Letter to Lieberman
U.S. Senator Joseph Lieberman
c/o Gore 2000
601 Mainstream Dr
Nashville TN 37228
Re: Remarks at Fellowship Chapel, Detroit, Aug. 27, 2000
Dear Senator Lieberman:
You are wrong to claim "that the Constitution guarantees freedom of religion, not freedom from religion."
Our 22-year-old national organization, the Freedom From Religion Foundation, is made up of Americans who are free from religion in their personal convictions and who work to keep the U.S. government free from religion, as required by the Constitution.
"Freedom of religion" is a meaningless concept without the tandem "freedom from religion." Can there be true freedom of religion without the freedom to dissent?
Your remarks imply that our country does not permit the freedom to reject religion, that nonbelievers are second-class citizens. This insensitivity toward our nation's atheists and agnostics is particularly unseemly in someone who himself is a member of a religious minority. The "unaffiliated" and nonchurch-going in our population far outnumber those of your faith. A recent major survey by Scripps Howard has found that one out of every nine Americans is nonreligious. Are you contending that 24 million Americans have no right to their views--views which by definition require being free from religion?
You claim that a belief in God is the basis of our nation. The "basis" for our nation is our U.S. Constitution. We are a nation ruled by law, derived not from a supernatural being, but from the consent of the governed: "We, the People."
Our founders explicitly crafted the first godless constitution in the world. It was a revolutionary act to adopt a secular constitution which did not claim a direct pipeline to a deity (by no coincidence, history's longest-lived constitution). How sad that a candidate today would feel the need to disassociate himself from the most remarkable political advance of humankind--the adoption of a secular government.
The U.S. founders were painfully aware of the persecutions practiced when religion is established by government. James Madison, the Constitution's primary architect, and Thomas Jefferson, the father of religious liberty, were both from the colony of Virginia, where citizens who did not accept the doctrine of the trinity could be deprived of all liberties, and clergymen could be jailed for preaching the wrong religion.

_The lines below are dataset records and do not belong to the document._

-- ==== Sys2Proof/Laws/PerInstr.lean ====
section
/-!
SUPPORT. Facts of each instruction as syntax, one lemma a constructor. The family EncodedLength: the cells of an
instruction are as many as its length, and its length is 1 to 4 (spec/30_encoding.md R84).
-/
namespace Sys2Proof.Laws.EncodedLength

/-- R84: "The length of an instruction is `1 + n` cells". -/
def Statement (i : Instr) : Prop := (encode i).length = i.length ∧ 1 ≤ i.length ∧ i.length ≤ 4

theorem add (a b dst : Param) : Statement (.add a b dst) := ⟨rfl, (by decide : 1 ≤ 4), (by decide : 4 ≤ 4)⟩
theorem mul (a b dst : Param) : Statement (.mul a b dst) := ⟨rfl, (by decide : 1 ≤ 4), (by decide : 4 ≤ 4)⟩
theorem input (dst : Param) : Statement (.input dst) := ⟨rfl, (by decide : 1 ≤ 2), (by decide : 2 ≤ 4)⟩
theorem output (a : Param) : Statement (.output a) := ⟨rfl, (by decide : 1 ≤ 2), (by decide : 2 ≤ 4)⟩
theorem jumpIfTrue (cond target : Param) : Statement (.jumpIfTrue cond target) := ⟨rfl, (by decide : 1 ≤ 3), (by decide : 3 ≤ 4)⟩
theorem jumpIfFalse (cond target : Param) : Statement (.jumpIfFalse cond target) := ⟨rfl, (by decide : 1 ≤ 3), (by decide : 3 ≤ 4)⟩
theorem lessThan (a b dst : Param) : Statement (.lessThan a b dst) := ⟨rfl, (by decide : 1 ≤ 4), (by decide : 4 ≤ 4)⟩
theorem equals (a b dst : Param) : Statement (.equals a b dst) := ⟨rfl, (by decide : 1 ≤ 4), (by decide : 4 ≤ 4)⟩
theorem adjustRelativeBase (a : Param) : Statement (.adjustRelativeBase a) := ⟨rfl, (by decide : 1 ≤ 2), (by decide : 2 ≤ 4)⟩
theorem halt : Statement .halt := ⟨rfl, (by decide : 1 ≤ 1), (by decide : 1 ≤ 4)⟩

end Sys2Proof.Laws.EncodedLength
end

The founding fathers were aware that Quakers were persecuted in some colonies, Catholics, Baptists or Jews in others. By common law, heretics could be put to death. The gruesome witchhunts of the Salem of 300 years ago are a painful chapter in the colonial history of theocracy-run-amok.

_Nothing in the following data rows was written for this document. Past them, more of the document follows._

/-- R223: the causes after a decode have the codes 6 to 8. -/
theorem executionCauses_code (i : Instr) : ∀ c ∈ executionCauses i, 6 ≤ c.code ∧ c.code ≤ 8 := by
  cases i <;> simp [executionCauses, Cause.code]

/-- A fetch that raises is a fault of the program. -/
theorem guestRaised_of_fetch {s : State} {e : Raised} (h : fetchInstr s = .error e) : GuestRaised e := by
  obtain ⟨h1, h5, hwidth⟩ := fetchInstr_raises h
  exact ⟨⟨h1, h5.trans (by decide)⟩, hwidth⟩

/-- An instruction that was fetched has its effect, or is a fault of the program that changes nothing else. -/
theorem ran_cases {i : Instr} {s t : State} (hf : fetchInstr s = .ok i)
    (h : exec i { s with ctl := .ready } = .next t) :
    Effect i { s with ctl := .ready } t ∨ ∃ e, GuestRaised e ∧ t = s.raise e := by
  refine (exec_cases h).imp_right fun ⟨e, ht, hraise⟩ => ⟨e, ?_, ht⟩
  obtain ⟨hwf, hpc, -⟩ := fetchInstr_wellFormed hf
  obtain ⟨hcause, hwidth, -⟩ := hraise hwf hpc
  obtain ⟨h6, h8⟩ := executionCauses_code i _ hcause
  exact ⟨⟨le_trans (by decide) h6, h8⟩, hwidth⟩

/-- Inside a `resume` that executes, a step is the effect of the instruction fetched or a fault of the program. -/
theorem step_running_cases {s t : State} (hr : Running s) (h : step s = .next t) :
    (∃ i, fetchInstr s = .ok i ∧ Effect i { s with ctl := .ready } t) ∨ ∃ e, GuestRaised e ∧ t = s.raise e := by
  cases hf : fetchInstr s with
  | ok i => exact (ran_cases hf (step_of_fetch hr hf ▸ h)).imp_left fun he => ⟨i, rfl, he⟩
  | error e =>
    exact .inr ⟨e, guestRaised_of_fetch hf, (Host.Outcome.next.inj ((step_of_fetchError hr hf).symm.trans h)).symm⟩

/-- The completion of an Input that was fetched stores and answers, or raises WriteOutOfBounds. -/
theorem completed_cases {s t : State} {v : Word} {dst : Param} (hl : s.calls.head? = some (.supplyInput v))
    (hc : s.ctl = .awaitingInput) (hf : fetchInstr s = .ok (.input dst)) (h : exec (.input dst) s = .next t) :
    ∃ d, effectiveAddress s dst = some d ∧
      ((s.validAddr d ∧ ∃ p : Word, p.val = s.pc.val + 2 ∧
          t = State.respond { s with mem := s.mem.write d.toNat v, pc := p, ctl := .ready } .ack) ∨
        t = s.raise ⟨.writeOutOfBounds, d⟩) := by
  obtain ⟨hwf, hpc, -⟩ := fetchInstr_wellFormed hf
  obtain ⟨d, hd⟩ := writable_effectiveAddress (s := s) (p := dst) hwf
  have hs : suppliedValue s = some v := (suppliedValue_eq_some s v).2 ⟨hc, List.head?_eq_some_iff.1 hl⟩
  refine ⟨d, hd, ?_⟩
  by_cases hv : s.validAddr d
  · obtain ⟨p, hp, hx⟩ := exec_input_of_valid hs hd hv hpc
    exact .inl ⟨hv, p, hp, (Host.Outcome.next.inj (hx.symm.trans h)).symm⟩
  · exact .inr (Host.Outcome.next.inj ((exec_input_of_invalid hs hd hv).symm.trans h)).symm

/-- The same, from the step: an awaiting machine that answers `supply_input` completes the Input at `pc`. -/
theorem step_supply_cases {s t : State} {v : Word} (hl : s.calls.head? = some (.supplyInput v))
    (hc : s.ctl = .awaitingInput) (h : step s = .next t) :
    ∃ dst d, fetchInstr s = .ok (.input dst) ∧ effectiveAddress s dst = some d ∧
      ((s.validAddr d ∧ ∃ p : Word, p.val = s.pc.val + 2 ∧
          t = State.respond { s with mem := s.mem.write d.toNat v, pc := p, ctl := .ready } .ack) ∨
        t = s.raise ⟨.writeOutOfBounds, d⟩) := by
  rw [step_supplyInput hl] at h
  simp only [supplyInput, hc] at h
  split at h
  · next dst hf =>
    obtain ⟨d, hd, ht⟩ := completed_cases hl hc hf h
    exact ⟨dst, d, hf, hd, ht⟩
  · cases h

/-- The two outcomes of `load`. -/
theorem step_load_cases {s t : State} {p : List Word} (hl : s.calls.head? = some (.load p)) (h : step s = .next t) :
    (t.ctl = .fresh ∧ t.responses = .ack :: s.responses) ∨
      (t.ctl = .faulted ∧ t.cause = .loadTooLarge ∧ t.responses = .fault .loadTooLarge t.finfo :: s.responses) := by
  obtain ⟨rest, hcalls⟩ := List.head?_eq_some_iff.1 hl
  obtain rfl : load p s = t := Host.Outcome.next.inj ((step_load hcalls).symm.trans h)
  by_cases hp : p.length ≤ s.cfg.memCapacity
  · rw [load_fits hp]; exact .inl ⟨rfl, rfl⟩
  · rw [load_tooLarge hp]; exact .inr ⟨rfl, rfl, rfl⟩

/-! Faults. -/

/-- R231: outside `load`, a step that enters Faulted is fault entry in the state it began from. -/
theorem step_raises {s t : State} (h : step s = .next t) (hs : s.ctl ≠ .faulted) (ht : t.ctl = .faulted)
    (hl : ∀ p, s.calls.head? ≠ some (.load p)) : ∃ e, t = s.raise e := by
  cases step_cases h with
  | fetchFault e _ _ hstate => exact ⟨e, hstate⟩
  | outOfTurn v _ _ hstate => exact ⟨_, hstate⟩
  | ran i _ hf hx =>
    rcases ran_cases hf hx with he | ⟨e, -, hstate⟩
    · exact absurd ht (effect_not_faulted he (by simp))
    · exact ⟨e, hstate⟩
  | completed v dst _ hc hf hx =>
    rcases exec_cases hx with he | ⟨e, hstate, -⟩
    · exact absurd ht (effect_not_faulted he hs)
    · exact ⟨e, hstate⟩
  | loaded p hp _ => exact absurd hp (hl p)
  | latched v _ hc _ => exact absurd hc hs
  | idle _ _ hstate | repeated _ _ _ hstate | peeked _ _ hstate | asked _ hstate => subst hstate; exact absurd ht hs

/-- Settles O31: the fault entry is the one whose cause and information the next state holds. -/
theorem faultsArePrecise : Obligations.FaultsArePrecise := by
  intro s t h hs ht hl
  obtain ⟨e, rfl⟩ := step_raises h hs ht hl
  rfl

theorem Cause.code_lt_iff (c : Cause) : c.code < 16 ↔ c ≠ .protocolViolation ∧ c ≠ .loadTooLarge := by
  cases c <;> simp [Cause.code]

/-- Settles O32: who raises is read off the transaction in progress. -/
theorem faultClasses : Obligations.FaultClasses := by
  refine ⟨Cause.code_lt_iff, fun s t _ h hs ht => ⟨fun hr => ?_, fun v hl => ⟨fun hc => ?_, fun hc => ?_⟩, fun p hl => ?_⟩⟩
  · rcases step_running_cases hr h with ⟨i, -, he⟩ | ⟨e, hguest, rfl⟩
    · exact absurd ht (effect_not_faulted he (by simp))
    · exact ⟨⟨hguest.code.1, hguest.code.2.trans_lt (by decide)⟩, hguest.code.2⟩
  · obtain ⟨dst, d, -, -, ⟨-, p, -, rfl⟩ | rfl⟩ := step_supply_cases hl hc h
    · cases ht
    · simp only [raise_cause]; decide
  · have hout : s.ctl = .fresh ∨ s.ctl = .ready ∨ s.ctl = .halted := by
      cases hctl : s.ctl <;> simp_all
    obtain rfl : s.raise _ = t := Host.Outcome.next.inj ((step_supplyInput_outOfTurn hout hl).symm.trans h)
    simp only [raise_cause]; decide
  · rcases step_load_cases hl h with ⟨hfresh, -⟩ | ⟨-, hcause, -⟩
    · rw [hfresh] at ht; cases ht
    · rw [hcause]; decide

/-- Settles O33: the rows of the table, by the transaction in progress and the run state. -/
theorem transitionTable : Obligations.TransitionTable := by
  intro s t _ h
  have next {u : State} (hu : step s = .next u) : t = u := Host.Outcome.next.inj (h.symm.trans hu)
  refine ⟨fun hl => ⟨fun hc => ?running, fun hc => next (step_awaiting_resume hc hl), fun hc => ?_,
      fun hc => next (step_faulted_resume hc hl)⟩,
    fun v hl => ⟨fun hc => next (step_supplyInput_outOfTurn hc hl), fun hc => ?supplied,
      fun hc => next (step_faulted_supplyInput hc hl)⟩,
    fun p hl => step_load_cases hl h, ?reading⟩
  case running =>
    rcases step_running_cases ⟨hc, .inr hl⟩ h with ⟨i, -, he⟩ | ⟨e, -, rfl⟩
    · cases effect_answers he with
      | silent _ hctl _ hresp => exact .inl ⟨hctl, hresp⟩
      | output a v p _ _ _ hstate => subst hstate; exact .inr (.inl ⟨rfl, v, rfl⟩)
      | suspended dst _ _ hstate => subst hstate; exact .inr (.inr (.inl ⟨rfl, rfl⟩))
      | completed dst v _ hs => cases ((suppliedValue_eq_some _ _).1 hs).1
      | halted _ hstate => subst hstate; exact .inr (.inr (.inr (.inl ⟨rfl, rfl⟩)))
    · exact .inr (.inr (.inr (.inr ⟨rfl, rfl⟩)))
  case supplied =>
    obtain ⟨dst, d, -, -, ⟨-, p, -, rfl⟩ | rfl⟩ := step_supply_cases hl hc h
    · exact .inl ⟨rfl, rfl⟩
    · exact .inr ⟨d, rfl⟩
  case reading =>
    rintro (hl | ⟨a, hl⟩)
    · rw [next (step_status hl), respond_ctl]
    · rw [next (step_peek hl), respond_ctl]
  · obtain ⟨rest, hcalls⟩ := List.head?_eq_some_iff.1 hl
    exact next (step_halted_resume hc hcalls)

/-! Responses. -/

/-- An instruction answers nothing, or ends the transaction in progress with one response. -/
theorem effect_oneResponse {i : Instr} {s t : State} (h : Effect i s t) :
    (t.responses = s.responses ∧ t.calls = s.calls) ∨ ∃ r, t.responses = r :: s.responses ∧ t.calls = s.calls.tail := by
  cases effect_answers h with
  | silent _ _ hcalls hresp => exact .inl ⟨hresp, hcalls⟩
  | completed _ _ _ _ _ hcalls hresp => exact .inr ⟨_, hresp, hcalls⟩
  | output _ _ _ _ _ _ hstate | suspended _ _ _ hstate | halted _ hstate =>
    subst hstate; exact .inr ⟨_, rfl, rfl⟩

theorem exec_oneResponse {i : Instr} {s t : State} (h : exec i s = .next t) :
    (t.responses = s.responses ∧ t.calls = s.calls) ∨ ∃ r, t.responses = r :: s.responses ∧ t.calls = s.calls.tail := by
  rcases exec_cases h with he | ⟨e, rfl, -⟩
  · exact effect_oneResponse he
  · exact .inr ⟨_, rfl, rfl⟩

/-- Settles O40: a response and the end of its transaction are one operation of the state. -/
theorem oneResponseEndsOneTransaction : Obligations.OneResponseEndsOneTransaction := by
  intro s t h
  cases step_cases h with
  | idle _ _ hstate => subst hstate; exact .inl ⟨rfl, rfl⟩
  | ran i _ _ hx => exact exec_oneResponse (s := { s with ctl := .ready }) hx
  | completed v dst _ _ _ hx => exact exec_oneResponse hx
  | loaded p hl hstate =>
    refine .inr ?_
    rcases step_load_cases hl h with ⟨-, hresp⟩ | ⟨-, -, hresp⟩ <;>
      exact ⟨_, hresp, by rw [hstate, load_calls]⟩
  | fetchFault _ _ _ hstate | repeated _ _ _ hstate | outOfTurn _ _ _ hstate | latched _ _ _ hstate
  | peeked _ _ hstate | asked _ hstate => subst hstate; exact .inr ⟨_, rfl, rfl⟩

/-- The responses whose origin claims ask for: that of a Halt and that of an Output. -/
def Response.isOutputOrHalted (r : Response) : Bool :=
  match r with
  | .output _ => true
  | .halted => true
  | .ack | .inputRequested | .fault _ _ | .value _ | .invalid | .status _ _ _ _ _ => false

theorem peekResponse_plain (s : State) (a : Int) : (peekResponse s a).isOutputOrHalted = false := by
  unfold peekResponse
  split <;> rfl

/-- R30, R190: `Halted` and `Output` come from an instruction that a `resume` executed, or from a Halted machine that is
resumed. -/
theorem step_outputOrHalted {s t : State} {r : Response} (h : step s = .next t) (hr : t.responses = r :: s.responses)
    (hends : r.isOutputOrHalted = true) :
    (∃ i, Running s ∧ fetchInstr s = .ok i ∧ Effect i { s with ctl := .ready } t) ∨
      (r = .halted ∧ s.ctl = .halted ∧ t = s.respond r) := by
  have same {r' : Response} (hr' : t.responses = r' :: s.responses) : r' = r := (List.cons.inj (hr'.symm.trans hr)).1
  have other {r' : Response} (hplain : r'.isOutputOrHalted = false) : t.responses ≠ r' :: s.responses := fun hr' => by
    rw [same hr', hends] at hplain
    cases hplain
  cases step_cases h with
  | idle _ _ hstate => subst hstate; exact absurd hr (List.cons_ne_self _ _).symm
  | fetchFault e _ _ hstate => subst hstate; exact absurd rfl (other rfl)
  | ran i hrun hf hx =>
    rcases ran_cases hf hx with he | ⟨e, -, rfl⟩
    · exact .inl ⟨i, hrun, hf, he⟩
    · exact absurd rfl (other rfl)
  | completed v dst hl hc hf hx =>
    obtain ⟨d, -, ⟨-, p, -, rfl⟩ | rfl⟩ := completed_cases hl hc hf hx <;> exact absurd rfl (other rfl)
  | repeated r' _ hwhich hstate =>
    subst hstate
    rcases hwhich with ⟨-, rfl⟩ | ⟨hc, rfl⟩ | ⟨-, rfl⟩
    · exact absurd rfl (other rfl)
    · obtain rfl := same rfl
      exact .inr ⟨rfl, hc, rfl⟩
    · exact absurd rfl (other rfl)
  | loaded p hl _ =>
    rcases step_load_cases hl h with ⟨-, hresp⟩ | ⟨-, -, hresp⟩ <;> exact absurd hresp (other rfl)
  | peeked a _ hstate => subst hstate; exact absurd rfl (other (peekResponse_plain s a))
  | outOfTurn _ _ _ hstate | latched _ _ _ hstate | asked _ hstate => subst hstate; exact absurd rfl (other rfl)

There is no need to turn to the pages of history to see the compelling need to keep church and state separate. From the Trade Center bombing and the antiabortion terrorists in this country, to the actions of the Taliban in Afghanistan, we can see that fundamentalists seeking to force their views on others pose the world's greatest threats to liberty and democracy.
No one would force you to be free from religion in your personal convictions and private life. But if you call for a "constitutional place for faith" in public life, where is the corollary "place for freethought"? If you are going to preach at Americans, be prepared to spark profoundly divisive debate.
You assert that a belief in God is the basis of morality. You should be aware that many Americans believe that basing morality on an unproven deity is dangerous and misguided. As physicist and Nobel Laureate Steven Weinberg pointed out a year ago in a dialog on religion with other scientists: "Good people will do good things, and bad people will do bad things. But for good people to do bad things--that takes religion."
Millions of U.S. citizens agree with Prof. Weinberg. Many kind, law-abiding Americans believe morality is firmly terrestrial, predicated on the real, tangible consequences of our actions here on earth. They reject the idea of arbitrary rules issued from on high, and are insulted at the idea that they can only behave well if threatened with punishments or bribed with rewards in some speculative afterlife.
You lament: "I miss the days when faith was discussed in public and not the most intimate details of our personal lives." Please try to understand that for millions of Americans, faith belongs in that category, and is something so intimately personal that its constant public exposure is embarrassing. Having taxpaid officials continually preach and pray feels, to many of us, like the equivalent of being "flashed."
We uphold your right to worship, but not at public expense on public time. Good manners used to dictate that it was a social faux pas to talk religion in public. Is there anything more divisive than to inject highly personal religious beliefs into public campaigns and government? You are not running for rabbi, you are running for vice president of all the people, including those of us who have a constitutionally protected right to be free from religion.
We appreciate your passing reference to the wisdom of separating church and state. But in order to honor that constitutional principle, it is necessary to laud, not rap, the wonderful constitutional concept of freedom from religion.
Annie Laurie Gaylor
Freedom From Religion Foundation, Inc.